To understand the change, you need to start in the 1970s, when the “SUV loophole,” as policy nerds call it, was created. US lawmakers were writing the nation’s first auto pollution rules, at a time when the only people driving heavy vehicles like trucks were folks who had things to haul or real reasons to drive off-road. Farmers and construction workers and such. Who else would shell out to buy and fuel such a big set of wheels? It made sense to place trucks under more lenient fuel-efficiency rules than for cars.

Cut to 2010. In the midst of creating new tailpipe emission rules for cars, the Obama administration’s EPA used the same logic to carve out an additional and similar exception for large vehicles based on their “footprints”—the area between their wheels. An automaker selling cars with bigger footprints faced less stringent tailpipe emissions rules than those selling sedans or compacts.

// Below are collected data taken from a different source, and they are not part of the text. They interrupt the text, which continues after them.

/-- R211, R212, R214, R163: an instruction whose word fails a check raises the trap of the first that it fails, in R212's order, at its word: 0x01 where it is
not legal in its group's context, 0x06, 0x02, 0x04, 0x03, with TADDR 0; then 0x22, for class 2 too, with the handle of the first
stale display that it uses (the model's choices, log 128). TLM names its active lanes, and no lane of it is performed. -/
def Obligations.EncodingFaults : Prop := ∀ (i : Instr) (s : State) (k : OpInfo) (g : Group) (p : Split) (c : Clause), Reaches i s k g p c →
  let traps (code : BitVec 8) (addr : Nat) : Prop := exec i s = .next (s.raiseTrap g.gid p.sid code (lanesFor g p k) addr p.pc (some c))
  (NoContext i g → traps 0x01 0)
  ∧ (¬NoContext i g → (NotLast i p c → traps 0x06 0)
  ∧ (¬NotLast i p c → (BadForm i k → traps 0x02 0)
  ∧ (¬BadForm i k → (NoFlag k c → traps 0x04 0)
  ∧ (¬NoFlag k c → (BadOperand i s k g → traps 0x03 0)
  ∧ (¬BadOperand i s k g → lanesFor g p k ≠ 0 → ∀ before u behind, uses i = before ++ u :: behind → StaleUse s g k.fld u →
      (∀ v ∈ before, ¬StaleUse s g k.fld v) → traps 0x22 (g.display ((k.fld.opd u.fld).toNat / 256)).toNat)))))

/-- R173, R175, R176, R152, R363: with a handler a trap sets the trap registers and TCAUSE.IN, pushes a marker on both stacks and runs the faulting split from HANDLER
with its mask, frames, predicates and FMT as they stand; without one, or while TCAUSE.IN is set, its grid is killed. While another split's
trap or park is decided, the split waits at its word for that (the model's choice, log 90), and a memory fault that is pending goes before the trap. -/
def Obligations.TrapEntry : Prop := ∀ (s : State) (g : Group) (p : Split) (code : BitVec 8) (lanes : Mask) (addr tpc : Nat) (c : Option Clause),
  s.grp? g.gid = some g → g.split? p.sid = some p →
  (∀ st, g.stop = some st → st.sid ≠ p.sid → st.why ≠ .evict →
    s.raiseTrap g.gid p.sid code lanes addr tpc c = (s.updGrp g.gid fun g => g.updSplit p.sid fun p => { p with wait := .stopped }).settleStop g.gid)
  ∧ (∀ (fc : BitVec 8) (fm : Mask) (fa : Nat) (st : Stop), g.stop = none → g.mm.fault = some (fc, fm, fa) → st = ⟨.page, p.sid, fc, fm, fa, tpc, c⟩ →
    s.raiseTrap g.gid p.sid code lanes addr tpc c = (s.updGrp g.gid fun g => { g with stop := some st }).settleStop g.gid)
  ∧ (g.stop = none → g.place = .resident → s.killed g = false → g.saved = none → g.mm.fault = none → g.ops = [] →
  (∀ q ∈ g.splits, (q.sid = p.sid ∨ q.clause = none ∨ q.wait = .stopped) ∧ q.wait.writes = false) → code ≠ 0x42 →
  (s.handlerOf g ≠ 0 → g.trap.inH = false → ∃ h q, (s.raiseTrap g.gid p.sid code lanes addr tpc c).grp? g.gid = some h ∧ h.split? p.sid = some q
    ∧ h.trap = { tlm := lanes, inH := true, code := code, tpc := BitVec.ofNat 64 tpc, taddr := BitVec.ofNat 64 addr }
    ∧ q.pc = s.handlerOf g ∧ q.clause = none ∧ q.mask = p.mask ∧ q.fmt = p.fmt ∧ (∃ e, q.stack = e :: p.stack ∧ e.kind = .marker)
    ∧ (∃ e, h.rets = e :: g.rets ∧ e.marker = true) ∧ h.fr = g.fr ∧ h.preds = g.preds ∧ h.gp = g.gp ∧ h.dead = g.dead ∧ h.flagErr = g.flagErr
    ∧ h.place = .resident ∧ h.stop = none
    ∧ ∃ v, h.save = some v ∧ v.mask = p.mask ∧ v.shift = g.fr.shift ∧ v.d2 = g.fr.d2 ∧ v.d3 = g.fr.d3 ∧ v.clause = c ∧ v.tpc = tpc)
  ∧ (s.handlerOf g = 0 ∨ g.trap.inH = true → ∃ st : Stop, st.code = code
    ∧ s.raiseTrap g.gid p.sid code lanes addr tpc c =
        ((s.updGrp g.gid fun g => { g with stop := some st }).updGrp g.gid Group.goOn).killGrid g.grid 1))

/-- After device reset no partition exists and nothing is at work: R17, R26, R64, R109, R110, R162. That the log is empty, its overflow count 0 and THROTTLE
off is the model's choice (log 6); the memories' canonical form is the model's own (log 10). -/
def Obligations.ResetState : Prop :=
  let s := State.reset
  s.parts = [] ∧ s.pages = [] ∧ s.grids = [] ∧ s.blocks = [] ∧ s.groups = [] ∧ s.nodes = [] ∧ s.jobs = [] ∧ s.frames = [] ∧ s.writes = [] ∧ s.applies = []
    ∧ s.refunds = [] ∧ s.rmas = [] ∧ s.packets = [] ∧ s.dev.ptpMode = 0 ∧ s.dev.ptpPort = 0 ∧ s.dev.log = [] ∧ s.dev.logOverflow = 0 ∧ s.dev.patches = []
    ∧ s.dev.supJob = none ∧ s.dev.throttle = false ∧ s.dev.coolAt = none ∧ s.quads.length = 16 ∧ s.cores.length = 384
    ∧ (∀ k ∈ s.cores, k.credit = 0 ∧ k.gens = [] ∧ k.gensShare = [] ∧ k.callee = [] ∧ k.bufReq = [] ∧ k.bufRep = [])
    ∧ s.memWf = true

/-- Every step keeps every memory of the machine in its canonical form: cells in rising order, none equal to what an unlisted byte reads as (log 10). -/
def Obligations.StepKeepsForm : Prop := ∀ s t : State, s.memWf = true → step s = .next t → t.memWf = true

namespace Sys2Proof.Claim

/-- The current split stands at a word of a paired block that passes every check before the block's gate (R182). -/
def AtGate (i : Instr) (s : State) (g : Group) (p : Split) (b : Block) : Prop :=
  ∃ k cur c, info i = some k ∧ s.cur = some cur ∧ s.grp? cur.gid = some g ∧ g.split? cur.sid = some p ∧ p.clause = some c ∧ g.mayIssue p.sid = true
    ∧ s.killed g = false ∧ g.stop = none ∧ p.wait.mayIssue = true ∧ issueFault s g p c i k = none ∧ s.pairBlock g = some b
    ∧ (lanesFor g p k = 0 ∨ (staleUse s g k.fld (uses i) = none ∧ s.unheld g c i k (lanesFor g p k) = true))
/-- The instructions before which an interval of R182 ends, and `exit`, which stands for the block's end. -/
def EndsInterval (i : Instr) : Prop := ∃ f : Fld, i ∈ [.bar f, .barc f, .tbar f, .exit f, .atom f, .mred f, .blkz f, .cpy f, .nbkVload f, .nbkMv f, .nbkDrain f,
  .nbkClear f, .nbkFence f, .msg f, .msgNw f, .spawn f, .node f, .jrnl f, .emit f, .jrd f, .jtrunc f, .jtruncClose f, .publish f, .svc f, .wakePark f,
  .wakeQueue f, .wakeMgmt f]
/-- Those of them that both copies perform. -/
def BothPerform (i : Instr) : Prop := ∃ f : Fld, i ∈ [.bar f, .barc f, .tbar f, .exit f]
/-- The block's record after an interval. -/
def pairIs (b : Block) (q : Pair) (s : State) : State := s.updBlock b.grid b.bidx 0 fun x => { x with pair := some q }
/-- The splits of both copies that stand at the interval's end go on from it so. -/
def fromEnd (b : Block) (w : Wait) (s : State) : State := { s with groups := s.groups.map fun g =>
  if g.grid = b.grid ∧ g.bidx = b.bidx ∧ g.kind = .normal then
    { g with splits := g.splits.map fun p => { p with wait := if p.wait = .pairEnd then w else p.wait } } else g }
/-- Held stores are discarded. -/
def discarded (ws : List Write) (s : State) : State := { s with
  refunds := s.refunds ++ ((ws.filter fun w => decide (w.pledge ≠ 0)).map fun w => { core := w.core, part := w.part, cells := w.pledge }) }

/-- The split stands at the end of an interval, and so does the same split of the other copy, at the same word. -/
def BothAt (t : State) (b : Block) (g : Group) (p : Split) : Prop :=
  p.wait = .pairEnd ∧ ∃ x ∈ t.groups, x.grid = b.grid ∧ x.bidx = b.bidx ∧ x.kind = .normal ∧ x.copy ≠ g.copy ∧ x.gidx = g.gidx
    ∧ ∃ q ∈ x.splits, q.sid = p.sid ∧ q.wait = .pairEnd ∧ q.pc = p.pc
/-- Every split of the group stands at an end or at a barrier, or has merged into another; or the group is asleep, and no wake has come. -/
def AllAtEnd (g : Group) : Prop :=
  (g.wake = 0 ∧ ∃ p ∈ g.splits, p.wait = .sleep) ∨ ∀ p ∈ g.splits, p.wait = .pairEnd ∨ p.wait = .merged ∨ ∃ k n, p.wait = .bar k n
/-- Group number k of `t`, as it goes on from an interval's end in `u`: the splits at the end go on, all of them where both copies are at it, else those
that the other copy's stand beside; nothing else differs. -/
def Sent (t : State) (b : Block) (k : Nat) (u : State) : Prop :=
  u = { t with groups := u.groups } ∧ u.groups.length = t.groups.length ∧ ∀ g h, t.groups[k]? = some g → u.groups[k]? = some h →
    h = { g with splits := h.splits } ∧ h.splits.length = g.splits.length ∧ ∀ (j : Nat) (p : Split), g.splits[j]? = some p →
      (g.grid = b.grid ∧ g.bidx = b.bidx ∧ g.kind = .normal ∧ p.wait = .pairEnd ∧ (t.pairReady b = true ∨ BothAt t b g p) →
        h.splits[j]? = some { p with wait := .pairGo })
      ∧ (¬(g.grid = b.grid ∧ g.bidx = b.bidx ∧ g.kind = .normal ∧ p.wait = .pairEnd ∧ (t.pairReady b = true ∨ BothAt t b g p)) → h.splits[j]? = some p)

end Sys2Proof.Claim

Since then, truck and SUV sales have exploded far beyond ranchers and others who actually need such vehicles for their work. SUVs, which a decade ago made up one-fifth of new vehicle sales, now account for three-fifths, according to analytics firm J.D. Power. And car sales have plummeted, from about half of new vehicles sold to just one in five.

During that time, automakers got savvy about the emissions regulation system. A new category of vehicle, the crossover-utility, functions as a passenger car. They’re used by families, are driven for commutes, have no role to play on construction sites, and do little day-to-day hauling.

But because they have four-wheel drive, or a bit more cargo space, or a third row of seats, they’re big enough to qualify as trucks, at least for emissions regulations purposes. The result is a “blurring [of] the lines between cars and light trucks,” says Simon Mui, the head of state and federal clean vehicle policy advocacy at the Natural Resources Defense Council, an environmental advocacy group. Automakers, meanwhile, can sell larger SUVs and trucks because these smaller “trucks” bring down the overall emissions of the vehicles they sell—helping them comply with federal tailpipe emissions rules. 

But the rise of these heavier vehicles has not been kind to the planet. A February report by the International Energy Agency, an intergovernmental energy policy organization, pointed out that SUVs consume about 20 percent more oil (as fuel) than the average medium-size non-SUV car. The world’s 330 million SUVs released 1 billion tons of carbon in 2022, the group found. If SUVs were a country, they’d rank sixth for emissions in the world, just behind Japan. Meanwhile, a decade-long increase in pedestrian road deaths has been linked to the increasing size of the American car. People hit at high speeds by big vehicles are less likely to walk away.